According to the Florida Department of Highway Safety and Motor Vehicles, there were nearly 219,000 new motorcycle registrations (this includes scooters) in Florida in 2000. Last year, the number nearly doubled to more than 417,000. While new motorcycle registrations were up almost 91 percent over the five-year period, new car registrations rose just 18 percent.

Frank Penela, a department spokesman, said there is no definitive data on why sales are soaring.

"There's probably anecdotal evidence that gas prices are playing a significant role," he said. "But it also could be the popularity of TV shows like American Chopper and Southern Chopper that draw people to cycles and scooters."

According to Mike Mount, spokesman for the national Motorcycle Industry Council, the sales spurt in cycles and scooters actually began in the early 1990s.

"In 1992, 278,000 units were sold nationwide," Mount said. "We just got the preliminary figures for 2004, 1.48-million. They're economical and they're a lot of fun. A cycle is the ultimate convertible."

Aaron Ross, assistant sales manager at Barney's, a motor sports dealer on Gandy Boulevard in St. Petersburg, said cycles have become mainstream.

"A lot of people are getting into it to save money on gasoline. We hear that a lot," Ross said. "They feel comfortable doing it because it's more acceptable than it used to be. There's still that hard core out there, but now there's something for everyone."

Motor scooters tend to be smaller, lighter and less powerful than motorcycles. Most scooters have automatic transmissions that don't require shifting like motorcycles, though cycle fans say shifting is half the fun of riding.

Scooters have a step-through design, making them easier to mount and dismount than cycles that require riders to throw a leg over the bike. For women who commute, the step-through design makes scooters easier to ride in a dress.

Scooters with engines smaller than 50cc don't require a driver's license to ride, though they do require license tags. They are legal on streets, but have top speeds of 40 to 45 mph. Larger scooters are capable of top speeds in excess of 100 mph.

Rusnak paid $900 for her used Express. New scooters start at under $1,500. The largest scooters, a 582cc Honda and a 638cc Suzuki, run around $8,000 new.

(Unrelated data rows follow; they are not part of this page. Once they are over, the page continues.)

-- ==== Sys2Proof/Syntax.lean ====
section
/-! DEFINITION. The syntax of the Gliotte G9: the seven instruction formats of R198 as records of their fields, the
operands of the events, and `Instr`, one constructor per row of the opcode table. Rows 0 to 172 are
instructions (a constructor carries its format's fields); the rest are the steps of engines, links, firmware
and the host, whose operands name the agent or the record they act on. -/

namespace Sys2Proof

/-- Format S (R198): scalar and mask instructions. -/
structure SF where
  d : BitVec 8
  a : BitVec 8
  b : BitVec 8
  fn : BitVec 4
  ty : BitVec 4
  imm : BitVec 24
deriving DecidableEq, Repr

/-- Format I (R198): SMOVI and VMOVI. -/
structure IF where
  d : BitVec 8
  fn : BitVec 8
  z : BitVec 8
  imm : BitVec 32
deriving DecidableEq, Repr

/-- Format C (R198): control. -/
structure CF where
  a : BitVec 8
  b : BitVec 8
  z : BitVec 8
  off : BitVec 32
deriving DecidableEq, Repr

/-- Format V2 (R198): vector instructions of up to two sources. -/
structure V2F where
  d : BitVec 8
  a : BitVec 8
  b : BitVec 8
  ra : BitVec 3
  rb : BitVec 3
  p : BitVec 10
  ty : BitVec 4
  rnd : BitVec 3
  sat : BitVec 1
  fn : BitVec 4
  la : BitVec 4
deriving DecidableEq, Repr

/-- Format V3 (R198): vector instructions of three sources. -/
structure V3F where
  d : BitVec 8
  a : BitVec 8
  b : BitVec 8
  c : BitVec 8
  ra : BitVec 3
  rb : BitVec 3
  rc : BitVec 3
  p : BitVec 10
  ty : BitVec 2
  rnd : BitVec 3
deriving DecidableEq, Repr

/-- Format M (R198): memory instructions. -/
structure MF where
  data : BitVec 8
  base : BitVec 8
  off : BitVec 8
  size : BitVec 4
  space : BitVec 3
  hasOff : BitVec 1
  la : BitVec 4
  fn : BitVec 4
  disp : BitVec 16
deriving DecidableEq, Repr

/-- Format E (R198): everything from 0x90 upwards, and SEGCFG, TCOPY and SPMARK. -/
structure EF where
  a : BitVec 8
  b : BitVec 8
  c : BitVec 8
  d : BitVec 8
  e : BitVec 4
  ctl : BitVec 20
deriving DecidableEq, Repr

/-- A clause header (R194) less its top byte. -/
structure HF where
  count : BitVec 4
  cls : BitVec 4
  rgn : BitVec 1
  z : BitVec 15
  k : BitVec 32
deriving DecidableEq, Repr

/-- Roles of a core SRAM segment (R46), in the order of their codes 0 to 3. -/
inductive Role where
  | off | cache | scratch | fifo
deriving DecidableEq, Repr

/-- A transaction of the fabric (R126): its header fields and its payload. `aop` and `asize` carry the operation and
element size of an RATOM and the element size of an RLOAD, for which the printed header has no field (log 21). -/
structure Tx where
  pattern : BitVec 128
  op : BitVec 6
  window : BitVec 8
  world : BitVec 8
  land : BitVec 2
  lbit : BitVec 6
  offset : BitVec 36
  loff : BitVec 33
  seq : BitVec 13
  lenm1 : BitVec 13
  toAnchor : Bool
  aop : BitVec 4
  asize : BitVec 3
  payload : List Byte
deriving DecidableEq, Repr

/-- An acknowledgement (R119, R126): count, error count, cause and node of one error, and data. -/
structure Ack where
  count : Nat
  errs : Nat
  cause : Nat
  node : Nat
  data : List Byte
deriving DecidableEq, Repr

/-- How a copy of a transaction reaches the router (R123): waiting here, or at a fabric port from a neighbour. -/
inductive Arrival where
  | here (i : Nat)
  | port (port : Nat) (tx : Tx)
deriving DecidableEq, Repr

/-- For what a foreign peer answers (R318, R418): an operation of the remote engine, or the bytes that a channel has sent for its host or
drain chain. -/
inductive RoceSource where
  | op (id : Nat)
  | channel (die ch : Nat) (drain : Bool)
deriving DecidableEq, Repr

/-- A firmware image as the ROM or Tirano reads it (R400). -/
structure BootImage where
  header : List Byte
  signature : List Byte
  publicKey : List Byte
  body : List Byte
deriving DecidableEq, Repr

"There are a lot of choices now and more coming," said Ross. "We're seeing motorcycles with automatic transmissions and scooters with larger and larger engines."

Mike Wolf, general manager of the Vespa motor scooter store on Spruce Street in Tampa, said a lot of his customers mention gas prices as a reason for getting scooters. Lynch says that when he was shopping for a scooter for the Alaska trip, fuel economy and comfort were his main concerns.

Lynch, who bought his 150cc Vespa from Wolf, said he routinely gets 70 miles to the gallon in Florida, where the terrain is flat. He averaged 55-60 mpg on the Alaska trip.

"At today's prices, 70 miles to the gallon sounds a lot better than 17 to 20," Wolf said. "We've been selling a lot of units to people who've never owned a cycle or a scooter before, or haven't had one in 20 years. And age doesn't seem to matter. I've got one customer who's 70."

According to the Motorcycle Industry Council, 7.5 percent of scooter owners in 1990 were retirees. In 2003 it was 22 percent. While most riders of all ages are men, nearly one in four is female. More than half are married, and 38 percent went to college.

As for Lynch, he is now preparing to leave - on his scooter - for Ushuaia, the capital of Tierra del Fuego, located on the southern tip of South America where the Atlantic and Pacific oceans meet. He will be 61 when he makes the attempt in the fall.

Said Lynch: "I want to be able to say I've ridden from the northern edge of the world to the southern edge."